Die Dinner-Events im Sommer habe ich als stressig in Erinnerung. Eine Vielzahl von Gästen sollte hier innerhalb kurzer Zeit bedient werden, was an jenem Abend nicht gelang. Es war laut, Gerichte wurden vertauscht und nacheinander ausgeliefert, so dass einige der Gäste an der Tafel hungrig warteten, während andere aßen oder bereits fertig waren. All dies war eingebettet in die bunte, relaxte Szenerie aus Reggae-Musik, Surfer-Shorts und rosa Sonnenuntergänge. Damals diagnostizierte ich, dass der Coolness-Faktor dem Service-Gedanken im Weg steht - ein Phänomen, das mir ansonsten eher in Großstädten begegnet ist. Heute glaube ich, dass der Unterschied zwischen der familiären Atmosphäre jetzt und den turbulenten Sommer-Monaten die Ursache war, und nicht der Coolness-Faktor. Die Jungs und Mädels waren angesichts der Enge des Areals und der Anzahl der Gäste schlicht überfordert. Das Essen ist gut, die Leute freundlich, und der Blick auf das Meer und den Strand unbezahlbar.

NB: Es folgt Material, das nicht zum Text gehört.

-- ==== Sys2Proof/Machine/PortCommands.lean ====
section
/-! DEFINITION. The meaning of each port event (chapter 10). -/

namespace Sys2Proof.Machine

/-- REFUSED_FORMAT_FRAME (R170): the frame arrives and is answered REFUSED-FORMAT without being decoded. -/
def execRefusedFormatFrame (port : Port) (bytes : List Byte) (_shapeWrong : Bool) (s : State) :
    Host.Outcome State Fault Refusal :=
  .next (s.frameArrives port (.malformed (heldCode bytes)))

/-- FRAME_DISCARDED (R169): a complete frame met the port HELD or READY-HELD. -/
def execFrameDiscarded (port : Port) (s : State) : Host.Outcome State Fault Refusal :=
  .next (if s.inReset then s else s.markDiscard port)

/-- READ_TRANSACTION (R171). -/
def execReadTransaction (whole : Bool) (s : State) : Host.Outcome State Fault Refusal := .next (s.readOut whole)

/-- RESPONSE_SENT (R172). -/
def execResponseSent (s : State) : Host.Outcome State Fault Refusal := .next s.responseEnds

/-- MAINTENANCE_BYTE_TIMEOUT (R172): the frame ends there, and fails framing for its length. DEDUCED (log entry 43): on a port that is
READY or READY-HELD the frame so ended is held or discarded as a complete one, of which alone R169 and R172 speak there. -/
def execMaintenanceByteTimeout (bytes : List Byte) (s : State) : Host.Outcome State Fault Refusal :=
  .next (s.frameArrives .maintenance (.malformed (heldCode bytes)))

end Sys2Proof.Machine
end

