/-- The events of the field link, the timers and the scan: not taken while the part is HALTED (R162). -/
def isBlockEvent : Instr → Bool
  | .answerFrame _ _ _ | .stateFrame _ _ _ | .tripFrame _ _ | .fieldByteTimeout _ | .inboundFrameDiscarded _
  | .answerTimerExpiry | .mechanismTimerExpiry _ | .routineTimerExpiry | .headTimerExpiry | .deadTimeExpiry _
  | .reclaimExpiry _ | .confirmTimerExpiry | .listenWindowExpiry | .settleTimerExpiry | .observeTimerExpiry
  | .scanPass _ => true
  | _ => false

/-- A notice stands in both ports' sets (R176). -/
def State.noticed (s : State) (n : Notice) : Prop :=
  s.rqi.controller.notices.has n = true ∧ s.rqi.maintenance.notices.has n = true

/-- The blocks whose records a port request of class A leaves alone stand as before (R174). -/
def State.sameBlocks (s t : State) : Prop :=
  t.fmu = s.fmu ∧ t.htu = s.htu ∧ t.fsu = s.fsu ∧ t.sou = s.sou ∧ t.rcs = s.rcs ∧ t.ehu = s.ehu

/-! ## Invariants -/

/-- R63: shots and residual pickup do not rise from NORMAL to BAN, and BAN allows no shot. -/
def Groups.monotone (g : Groups) : Prop :=
  g.elevated.shots ≤ g.normal.shots ∧ g.severe.shots ≤ g.elevated.shots ∧ g.ban.shots ≤ g.severe.shots
    ∧ g.elevated.pickup ≤ g.normal.pickup ∧ g.severe.pickup ≤ g.elevated.pickup ∧ g.ban.pickup ≤ g.severe.pickup
    ∧ g.ban.shots = 0

/-- R58, R63: the four groups stand monotone. -/
def State.groupsOrdered (s : State) : Prop := s.fsu.groups.monotone

/-- R68: BAN while TFB is asserted, otherwise the declared level in season and NORMAL out of it. -/
def levelGiven (season : Season) (tfb : Bool) (declared : Level) : Level :=
  match tfb, season with
  | true, _ => .ban
  | false, .inSeason => declared
  | false, .outOfSeason => .normal

/-- R68: no effective level disagrees with its inputs. -/
def State.levelsAgree (s : State) : Prop :=
  ∀ d : DistrictNo, (s.district d).effective = levelGiven s.fsu.season s.fsu.tfb (s.district d).declared

/-- The number of live holds of an origin. -/
def State.liveOf (s : State) (o : Origin) : Nat := (allSlots.filter fun i => (s.holdAt i).any (·.origin == o)).length

/-- R19, R42: the count kept for each origin is the number of live holds of it. -/
def State.countsTrue (s : State) : Prop := ∀ o : Origin, s.htu.counts.get o = s.liveOf o

/-- R23: the counts are true and at most 48 holds of port origin are live. -/
def State.portShareKept (s : State) : Prop :=
  s.countsTrue ∧ s.liveOf .controller + s.liveOf .maintenance ≤ Config.portHolds

/-- R132, R139, R74: a step is under way exactly in STEPPING, the listen window runs in LOCATING alone, and no district below BAN keeps
a FIRE handle. -/
def State.settled (s : State) : Prop :=
  (s.ehu.huntCase.step.isSome = true ↔ s.ehu.huntCase.state = .stepping)
    ∧ (s.ehu.huntCase.listen ≠ .stopped → s.ehu.huntCase.state = .locating)
    ∧ ∀ d : DistrictNo, (s.district d).effective ≠ .ban → (s.district d).fire = none

/-- R67, R74: each FIRE handle that a district keeps names a live FIRE hold whose cause is that district. -/
def State.fireHandlesLive (s : State) : Prop :=
  ∀ (d : DistrictNo) (h : Handle), (s.district d).fire = some h →
    ∃ r, s.liveHold h = some r ∧ r.origin = .fire ∧ r.cause = some (.district d)

/-- R106: the number of running sequences the EHU was last told is their number. -/
def State.runningCounted (s : State) : Prop := s.ehu.runningCount = s.runningSequences

/-! ## FIRE holds (R74, R75, R78) -/

/-- At least `n` slots are empty. R23 leaves as many as the device share has left. -/
def State.emptySlots (s : State) (n : Nat) : Prop := n ≤ (allSlots.filter fun i => (s.holdAt i).isNone).length

/-- The FIRE hold of a district over its present zones, as R27's table gives it. -/
def State.fireHoldFor (s : State) (d : DistrictNo) : Hold :=
  { kind := .noReclose, strength := .plain, origin := .fire, scope := s.districtZones d, tag := none, expiry := none, reason := 0
    cause := some (.district d), placed := s.svu.minute, version := 0 }

/-- The district has its FIRE hold over its present zones, placed in this taking. -/
def State.fireHoldPlaced (s t : State) (d : DistrictNo) : Prop :=
  ∃ h, (t.district d).fire = some h ∧ t.liveHold h = some (s.fireHoldFor d) ∧ t.noticed .hold

/-- The district keeps the FIRE hold it had, in its slot and as it was. -/
def State.fireHoldKept (s t : State) (d : DistrictNo) (h : Handle) : Prop :=
  (t.district d).fire = some h ∧ t.slot h.slot = s.slot h.slot

/-- The district keeps no handle, and the hold it named has departed. -/
def State.fireHoldRetired (s t : State) (d : DistrictNo) : Prop :=
  (t.district d).fire = none ∧ ∀ h, (s.district d).fire = some h → t.liveHold h = none ∧ t.noticed .hold

/-- Every hold that no district's handle names stands. -/
def State.otherHoldsStand (s t : State) : Prop :=
  ∀ i : SlotNo, (s.holdAt i).isSome = true → (∀ d : DistrictNo, (s.district d).fire ≠ some (s.handleAt i)) → t.slot i = s.slot i

/-- R74 between the state before a change of levels and the state after: a district that went to BAN with a present zone and no handle
has its FIRE hold, one whose level went elsewhere has lost its handle and its hold, and every hold that no district's handle names
stands. -/
def State.fireHoldsFollow (s t : State) : Prop :=
  (∀ d : DistrictNo, (t.district d).effective ≠ (s.district d).effective →
    ((t.district d).effective = .ban → s.districtZones d ≠ 0 → (s.district d).fire = none →
      s.fireHoldPlaced t d) ∧
    (∀ h, (t.district d).effective ≠ .ban → (s.district d).fire = some h → (s.liveHold h).isSome = true →
      (t.district d).fire = none ∧ t.liveHold h = none ∧ t.noticed .hold)) ∧
  s.otherHoldsStand t

/-! ## Sequences (chapter 6) -/

/-- A sequence record that has left its state for OPEN, CLOSED or UNCERTAIN, shots used 0 (R105, R107). -/
def Sequence.settled (q : Sequence) (st : SeqState) : Sequence :=
  { q with
    state := st, shotsUsed := 0, deadTimer := .stopped, reclaimTimer := .stopped, tripClass := none, cancel := false, note := none
    marker := none }

/-- A sequence record that has entered RECLAIM(n) with a fresh reclaim time, in seconds (R112). -/
def Sequence.reclaiming (q : Sequence) (n time : Nat) : Sequence :=
  { q with
    state := .reclaim n, shotsUsed := n, deadTimer := .stopped, reclaimTimer := .running (10 * time) (10 * time), tripClass := none
    cancel := false, note := none, marker := none }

Wer mehr Inspiration sucht, kann sie hier finden:

Surfen

Wandern


Wie kommt man nach Arrifana?

Man erreicht Arrifana - wie wir - von Lisboa kommend mit den Überlandbussen von Rede Expressos ab dem Busbahnhof Sete Rios. Die Fahrt dauert fast vier Stunden und trotz eines kleinen Päuschens zwischen Flug und Busfahrt waren wir bei der Ankunft in Aljezur um 21:20 Uhr ordentlich geplättet. Von der Landschaft hat man um diese Uhrzeit wenig, umso mehr genoss ich die Kombination aus fahren und Musik hören. Fahren und Musik hören ist eine meiner liebsten Kombinationen zweier sich optimal ergänzenden Tätigkeiten. Ich könnte dies einfach stundenlang tun.

Man kann naturlich auch ein Auto mieten und ist dann deutlich schneller. Da ich aber surfen will, brauche ich kein Auto vor Ort. Selbst Zug fahren geht, die Verbindungen sind aber schlechter als mit dem Bus, es sei denn, man gelangt irgendwie nach Odemira, von wo aus es eine direkte Verbindung nach Lisboa gibt. Schneller noch geht die Anreise übrigens über Faro.

Fazit: Eine kleine Auszeit vom Alltag lohnt sich immer.

Der Mensch entspannt sowieso am besten, indem er etwas tut. Warum also nicht surfen oder wandern? Bei Sarah und Aldo bekommt man darüber hinaus noch die Gelegenheit, zu erleben, was wirkungsvolle Kundenbindung bedeutet: Ich kenne niemanden, der nicht gerne noch einmal wieder käme, in die Arrifana Surf Lodge. Auch Daniel war begeistert und wird vermutlich noch anderen davon erzählen.